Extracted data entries

────────────────────

-- ==== Sys2Proof/Certificates/Slice0/Obligations.lean ====
section
/-!
DEFINITION. Certificates/Slice0/Obligations.lean: the statements for the provers. Each docstring names the rule or the
section of spec/ it formalises; where a clause rests on a decision the spec marks as its own (D<n>), on an inference it
marks derived, or on a choice of this model (assumption log <n>), the docstring says so.
-/

open Sys2Proof Sys2Proof.Machine

/-! ## Reset -/

/-- 10_state.md section 8 (R31; the values are the spec's decision D18): what reset leaves, with the numeric codes. BUF,
unspecified there, is left out. -/
def Obligations.ResetLeavesSpecValues : Prop :=
  State.reset.phase = .awaitingHeader ∧ State.reset.cnt = 0#5 ∧ State.reset.sweep = .peak ∧ State.reset.rem = 0#32 ∧
  State.reset.first = false ∧ State.reset.errFrame = false ∧ State.reset.fault = .noFault ∧
  State.reset.faultInfo = 0#3 ∧ State.reset.output = [] ∧ Phase.code State.reset.phase = 0#3 ∧
  SweepType.code State.reset.sweep = 0#2 ∧ FaultCode.code State.reset.fault = 0#3

/-- 70_reset_and_hazards.md section 1 (R220 to R222, decision D18): from any state, Terminated included, `rst` at 1 puts the
block into the reset state at once; while it is 1 a step consumes no token, emits nothing and leaves that state as it is; and
`rst` falling to 0 leaves the reset state. The parameters are not changed. That the level is a field, that the output list
starts anew, that unread tokens stay until the byte-source is connected anew, and that the free-value index goes on are the
model's reading (assumption logs 4 and 15). -/
def Obligations.ResetHeldWhileAsserted : Prop :=
  (∀ (s : State) (level : Bool), level = true ∨ s.rst = true →
    let t := s.driveRst level
    t.rst = level ∧ t.phase = .awaitingHeader ∧ t.cnt = 0#5 ∧ t.sweep = .peak ∧ t.rem = 0#32 ∧ t.first = false ∧
      t.errFrame = false ∧ t.fault = .noFault ∧ t.faultInfo = 0#3 ∧ t.output = [] ∧ t.input = s.input ∧
      t.cal = s.cal ∧ t.stopAfterErrorFrame = s.stopAfterErrorFrame ∧ t.draws = s.draws ∧
      (level = true → step t = .next t ∧ t.inReady = false)) ∧
  (∀ s : State, s.rst = false → s.driveRst false = s) ∧
  (∀ s : State, s.rst = true → step s = .next (s.driveRst true)) ∧
  (∀ s : State, State.Inv s → s.rst = true → step s = .next s)

/-- 10_state.md section 4 (R27, which the spec marks derived): the invariant holds right after reset. -/
def Obligations.InvariantAtReset : Prop := State.Inv State.reset

/-! ## The step -/

/-- 10_state.md section 4 (R27, which the spec marks derived): every step keeps the invariant. -/
def Obligations.StepKeepsInvariant : Prop := ∀ s t : State, State.Inv s → step s = .next t → State.Inv t

/-- 00_scope.md section 7 (R11, decision D1) and 20_memory.md section 1 (R44): on every state of the invariant whose
in_ready is 1, an offered token is consumed, exactly one, and the step answers a next state. -/
def Obligations.StepTotalOnLiveStates : Prop :=
  ∀ s : State, State.Inv s → s.inReady = true → s.input ≠ [] → ∃ tok t, s.input = tok :: t.input ∧ step s = .next t

/-- 20_memory.md section 1 (R41) and 44_frame_orchestrator.md section 1 (R161, decision D1): a step that is not held in
reset consumes exactly one token, the next one, and leaves the rest in order. -/
def Obligations.OneTokenPerStep : Prop :=
  ∀ s t : State, s.rst = false → step s = .next t → ∃ tok, s.input = tok :: t.input

/-- 44_frame_orchestrator.md section 1 (R162, decisions D1, D3): where the bytes in BUF and the next token decode to `i` in
the selected context, the step is exec of `i` with that token taken. -/
def Obligations.StepRunsDecodedUnit : Prop :=
  ∀ (s : State) (b : Byte) (rest : List Token) (c : Context) (i : Instr),
    s.rst = false → s.input = .byte b :: rest → s.context = some c → s.cnt.toNat + 1 = c.size →
    decode c (s.buf.toList.take (c.size - 1) ++ [b]) = .ok i →
    step s = exec i { s with input := rest }

/-- 44_frame_orchestrator.md section 1 (R162, decisions D1, D3): a byte that does not complete its unit goes to BUF[CNT]
and CNT advances by 1; nothing else changes but the stream. -/
def Obligations.ByteStepBuffers : Prop :=
  ∀ (s : State) (b : Byte) (rest : List Token) (c : Context),
    s.rst = false → s.input = .byte b :: rest → s.context = some c → s.cnt.toNat + 1 < c.size →
    ∃ t, step s = .next t ∧ t.cnt.toNat = s.cnt.toNat + 1 ∧ t.buf[s.cnt.toNat]? = some b ∧
      (∀ j : Nat, j ≠ s.cnt.toNat → t.buf[j]? = s.buf[j]?) ∧ t = { s with buf := t.buf, cnt := t.cnt, input := rest }

/-- 44_frame_orchestrator.md section 1 (R163, and R162 for the assembly, decisions D1, D3): the operation the completing byte
runs, row by row of the dispatch table, with the unit lengths of 30_encoding.md section 1 (R61); a byte before it changes
neither PHASE nor the output. -/
def Obligations.DispatchFollowsSequencerState : Prop :=
  ∀ (s : State) (b : Byte) (rest : List Token) (c : Context) (n : Nat),
    (s.phase = .awaitingHeader ∧ c = .header ∧ n = 16) ∨
    (s.phase = .dataOffsetNormal ∧ s.sweep = .peak ∧ c = .peak ∧ n = 8) ∨
    (s.phase = .dataOffsetNormal ∧ s.sweep = .spectral ∧ s.first = true ∧ c = .sinfo ∧ n = 8) ∨
    (s.phase = .dataOffsetNormal ∧ s.sweep = .spectral ∧ s.first = false ∧ c = .ssamp ∧ n = 8) ∨
    (s.phase = .dataOffsetNormal ∧ s.sweep = .timestampedPeak ∧ c = .tspk ∧ n = 12) ∨
    (s.phase = .dataOffsetError ∧ c = .errorPayload ∧ n = 8) ∨
    (s.phase = .awaitingFlag ∧ c = .flag ∧ n = 8) →
    s.rst = false → s.input = .byte b :: rest →
    (s.cnt.toNat + 1 = n →
      ∃ i, i.context = c ∧ i.wellFormed = true ∧ encode i = s.buf.toList.take (n - 1) ++ [b] ∧
        step s = exec i { s with input := rest }) ∧
    (s.cnt.toNat + 1 < n → ∃ t, step s = .next t ∧ t.phase = s.phase ∧ t.output = s.output)

/-- 92_eei_decisions.md D1 ("a model can derive the unit-level step by running `n` byte steps") and 20_memory.md section 1
(R43): from CNT = 0, the byte steps of one unit do what the one unit operation does, and use up exactly its bytes. That the last
byte is not written to BUF, where the spec leaves that open, is the model's choice (assumption log 12). -/
def Obligations.UnitRunIsOneOperation : Prop :=
  ∀ (s : State) (c : Context) (bytes : List Byte) (rest : List Token) (i : Instr),
    s.rst = false → s.context = some c → s.cnt = 0#5 → s.input = bytes.map Token.byte ++ rest →
    decode c bytes = .ok i →
    ∃ buf : Vector Byte 16,
      (∀ j : Nat, j + 1 < c.size → buf[j]? = bytes[j]?) ∧ (∀ j : Nat, c.size ≤ j + 1 → buf[j]? = s.buf[j]?) ∧
      Host.Core.run Sys2Proof.core c.size s =
        exec i { s with buf := buf, cnt := BitVec.ofNat 5 (c.size - 1), input := rest }

/-! ## End of stream, I/O failure, no step -/

/-- 44_frame_orchestrator.md section 4 (R170, decision D12): End at a frame boundary ends the run without a fault. -/
def Obligations.EndAtFrameBoundaryIsClean : Prop :=
  ∀ (s : State) (rest : List Token), s.rst = false → s.input = .endOfStream :: rest →
    s.phase = .awaitingHeader → s.cnt = 0#5 →
    step s = .next { s with input := rest, phase := .terminated }

/-- R171: End anywhere else is the fault IoShortRead with FAULT_INFO 0; nothing is emitted, records already emitted
stand. -/
def Obligations.EndInsideFrameIsShortRead : Prop :=
  ∀ (s : State) (rest : List Token), s.rst = false → s.input = .endOfStream :: rest → s.phase ≠ .terminated →
    (s.phase ≠ .awaitingHeader ∨ s.cnt ≠ 0#5) →
    step s = .next { s with
      input := rest, fault := .ioShortRead, faultInfo := 0#3, phase := .terminated, cnt := 0#5 }

/-- 44_frame_orchestrator.md section 4 (R172, decisions D12, D17): an I/O failure is the fault IoFailure in every state but
Terminated, the frame boundary included. -/
def Obligations.IoErrorFaultsEverywhere : Prop :=
  ∀ (s : State) (rest : List Token), s.rst = false → s.input = .ioError :: rest → s.phase ≠ .terminated →
    step s = .next { s with
      input := rest, fault := .ioFailure, faultInfo := 0#3, phase := .terminated, cnt := 0#5 }

/-- 44_frame_orchestrator.md section 1 (R160, decision D27) and 93_implementation_defined.md U15: a Terminated block has no
step, whatever is offered; any other has none while no token is offered. That these are the outcomes `terminated` and
`noToken` is the model's form (assumption log 14). -/
def Obligations.NoStepWithoutToken : Prop :=
  ∀ s : State, s.rst = false →
    (s.phase = .terminated → step s = .fault .terminated) ∧
    (s.phase ≠ .terminated → s.input = [] → step s = .fault .noToken)

/-! ## The header -/

/-- R101: a header whose sweep type is above 2 faults with FAULT_INFO = the value, whatever its data offset is; nothing is
emitted, and after the fault the block reads nothing more. -/
def Obligations.IllegalSweepTypeFaults : Prop :=
  ∀ s : State,
    (∀ cnt trig off len ts, exec (.hdrIll3 cnt trig off len ts) s = .next { s with
      fault := .unknownSweepType, faultInfo := 3#3, phase := .terminated, cnt := 0#5 }) ∧
    (∀ cnt st trig off len ts, exec (.hdrIll47 cnt st trig off len ts) s = .next { s with
      fault := .unknownSweepType, faultInfo := st, phase := .terminated, cnt := 0#5 }) ∧
    (∀ h : Header, 2 < h.sweepType.toNat → ∃ t, exec (headerInstr h) s = .next t ∧
      t = { s with fault := .unknownSweepType, faultInfo := h.sweepType, phase := .terminated, cnt := 0#5 } ∧
      (s.rst = false → ∀ u : State, step t ≠ .next u))

/-- 40_header_decoder.md section 1 (R100 for dataOffset = 16) and 44_frame_orchestrator.md section 2 (R165; the floor is
decision D9): the record emitted, and the frame registers loaded, for each sweep type. Everything else keeps its value. -/
def Obligations.NormalHeaderLoadsFrame : Prop :=
  ∀ (cnt : U12) (trig : BitVec 1) (len : U32) (ts : U64) (s : State),
    exec (.hdrPeak cnt trig len ts) s = .next { s with
      cnt := 0#5, sweep := .peak, rem := BitVec.ofNat 32 (len.toNat / 8), first := false, errFrame := false
      phase := if len.toNat < 8 then .awaitingFlag else .dataOffsetNormal
      output := s.output ++ [.headerInfo ⟨cnt, .peak, trig, 16#16, len, ts⟩] } ∧
    exec (.hdrSpec cnt trig len ts) s = .next { s with
      cnt := 0#5, sweep := .spectral, rem := BitVec.ofNat 32 (len.toNat / 8), first := true, errFrame := false
      phase := if len.toNat < 8 then .awaitingFlag else .dataOffsetNormal
      output := s.output ++ [.headerInfo ⟨cnt, .spectral, trig, 16#16, len, ts⟩] } ∧
    exec (.hdrTspk cnt trig len ts) s = .next { s with
      cnt := 0#5, sweep := .timestampedPeak, rem := BitVec.ofNat 32 (len.toNat / 12), first := false, errFrame := false
      phase := if len.toNat < 12 then .awaitingFlag else .dataOffsetNormal
      output := s.output ++ [.headerInfo ⟨cnt, .timestampedPeak, trig, 16#16, len, ts⟩] }

/-- 40_header_decoder.md section 1 (R100 for dataOffset ≠ 16; emission and the cleared registers are decisions D10, D30):
the HeaderInfo is emitted, SWEEP is the header's own, REM and FIRST are cleared, ERRFRAME is set. Everything else keeps its
value. -/
def Obligations.ErrorHeaderOpensErrorFrame : Prop :=
  ∀ (cnt : U12) (trig : BitVec 1) (off : U16) (len : U32) (ts : U64) (s : State), off ≠ 16#16 →
    exec (.hdrPeakE cnt trig off len ts) s = .next { s with
      cnt := 0#5, sweep := .peak, rem := 0#32, first := false, errFrame := true, phase := .dataOffsetError
      output := s.output ++ [.headerInfo ⟨cnt, .peak, trig, off, len, ts⟩] } ∧
    exec (.hdrSpecE cnt trig off len ts) s = .next { s with
      cnt := 0#5, sweep := .spectral, rem := 0#32, first := false, errFrame := true, phase := .dataOffsetError
      output := s.output ++ [.headerInfo ⟨cnt, .spectral, trig, off, len, ts⟩] } ∧
    exec (.hdrTspkE cnt trig off len ts) s = .next { s with
      cnt := 0#5, sweep := .timestampedPeak, rem := 0#32, first := false, errFrame := true, phase := .dataOffsetError
      output := s.output ++ [.headerInfo ⟨cnt, .timestampedPeak, trig, off, len, ts⟩] }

────────────────────

> **ABOUT THIS TASK**:
Line count for the word "Everything": work out how many lines of the data above include it, and reply with that number alone.

> **SOLUTION FOR THIS EXERCISE**:
2